* _What you are asked to do_
Your answer should consist solely of the lines from the one containing "s) (Keeps.refl _ s)" through the end of the entries below, duplicated exactly.

Dataset records:
-- ==== Sys2Proof/Laws/Frames.lean ====
section
/-! SUPPORT. The frames of the operations that the meanings of single commands are made of. -/

namespace Sys2Proof.Machine

/-! ## Doors -/

theorem onLeaf_keeps (l : Leaf) (f : LeafRec → LeafRec) (s : State) : Keeps [.dcu] s (s.onLeaf l f) := onDcu_keeps _ s

theorem onLeafLevels_keeps (l : Leaf) (f : LeafLevels → LeafLevels) (s : State) :
    Keeps [.inp] s (s.onLeafLevels l f) := onInp_keeps _ s

theorem moveLeaf_keeps (l : Leaf) (f : LeafRec → LeafRec) (s : State) : Keeps evalBlocks s (moveLeaf l f s) :=
  .after (doorsSettled_keeps _) ((onLeaf_keeps l f s).mono)

theorem faultLeaf_keeps (l : Leaf) (s : State) : Keeps evalBlocks s (faultLeaf l s) :=
  .after (doorsSettled_keeps _) (.after (latch_keeps _ _) ((onLeaf_keeps _ _ s).mono))

theorem loseWatch_keeps (l : Leaf) (s : State) : Keeps tripBlocks s (loseWatch l s) :=
  .after (tripIf_keeps _ _ _) ((faultLeaf_keeps l s).mono)

theorem closedLost_keeps (l : Leaf) (s : State) : Keeps tripBlocks s (closedLost l s) := by
  unfold closedLost
  split
  · exact loseWatch_keeps l s
  · exact loseWatch_keeps l s
  · exact (faultLeaf_keeps l s).mono
  · exact (faultLeaf_keeps l s).mono
  all_goals exact Keeps.refl _ s

theorem lockMade_keeps (l : Leaf) (s : State) : Keeps evalBlocks s (lockMade l s) := by
  unfold lockMade
  split
  · exact moveLeaf_keeps _ _ s
  · exact (onLeaf_keeps _ _ s).mono
  all_goals exact Keeps.refl _ s

theorem lockLost_keeps (l : Leaf) (s : State) : Keeps tripBlocks s (lockLost l s) := by
  unfold lockLost
  split
  · exact loseWatch_keeps l s
  · exact Keeps.ite (loseWatch_keeps l s) (Keeps.refl _ s)
  all_goals exact Keeps.refl _ s

theorem confirmObstruction_keeps (l : Leaf) (k : Candidate) (n : Nat) (s : State) :
    Keeps evalBlocks s (confirmObstruction l k n s) :=
  .after (doorsSettled_keeps _) (.after (latchIf_keeps _ _ _) (.after (latch_keeps _ _) ((onLeaf_keeps _ _ s).mono)))

theorem takeSample_keeps (l : Leaf) (c n : Nat) (s : State) : Keeps evalBlocks s (takeSample l c n s) := by
  unfold takeSample
  split
  · exact Keeps.ite ((onLeaf_keeps _ _ s).mono) (Keeps.refl _ s)
  · exact Keeps.ite (confirmObstruction_keeps _ _ _ s) ((onLeaf_keeps _ _ s).mono)

/-! ## Brakes -/

theorem faultBand_keeps (p : Band) (b : FaultBy) (s : State) : Keeps tripBlocks s (faultBand p b s) := bandFault_keeps _ _ s

theorem bandSwitched_keeps (p : Band) (s : State) : Keeps tripBlocks s (bandSwitched p s) :=
  Keeps.ite (faultBand_keeps _ _ s) ((bcuEval_keeps s).mono)

theorem followTimeout_keeps (s : State) : Keeps evalBlocks s (followTimeout s) := by
  have h : Keeps evalBlocks s (setWbFault (s.onBcu (fun b => { b with followTimer := none }))) :=
    .after (setWbFault_keeps _) ((onBcu_keeps _ s).mono)
  exact .after (bcuEval_keeps _) (Keeps.ite (.after (failStep_keeps _ _ _) h) h)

* _Answer area_
  · exact Keeps.ite (loseWatch_keeps l s) (Keeps.refl _ s)
  all_goals exact Keeps.refl _ s

theorem confirmObstruction_keeps (l : Leaf) (k : Candidate) (n : Nat) (s : State) :
    Keeps evalBlocks s (confirmObstruction l k n s) :=
  .after (doorsSettled_keeps _) (.after (latchIf_keeps _ _ _) (.after (latch_keeps _ _) ((onLeaf_keeps _ _ s).mono)))

theorem takeSample_keeps (l : Leaf) (c n : Nat) (s : State) : Keeps evalBlocks s (takeSample l c n s) := by
  unfold takeSample
  split
  · exact Keeps.ite ((onLeaf_keeps _ _ s).mono) (Keeps.refl _ s)
  · exact Keeps.ite (confirmObstruction_keeps _ _ _ s) ((onLeaf_keeps _ _ s).mono)

/-! ## Brakes -/

theorem faultBand_keeps (p : Band) (b : FaultBy) (s : State) : Keeps tripBlocks s (faultBand p b s) := bandFault_keeps _ _ s

theorem bandSwitched_keeps (p : Band) (s : State) : Keeps tripBlocks s (bandSwitched p s) :=
  Keeps.ite (faultBand_keeps _ _ s) ((bcuEval_keeps s).mono)

theorem followTimeout_keeps (s : State) : Keeps evalBlocks s (followTimeout s) := by
  have h : Keeps evalBlocks s (setWbFault (s.onBcu (fun b => { b with followTimer := none }))) :=
    .after (setWbFault_keeps _) ((onBcu_keeps _ s).mono)
  exact .after (bcuEval_keeps _) (Keeps.ite (.after (failStep_keeps _ _ _) h) h)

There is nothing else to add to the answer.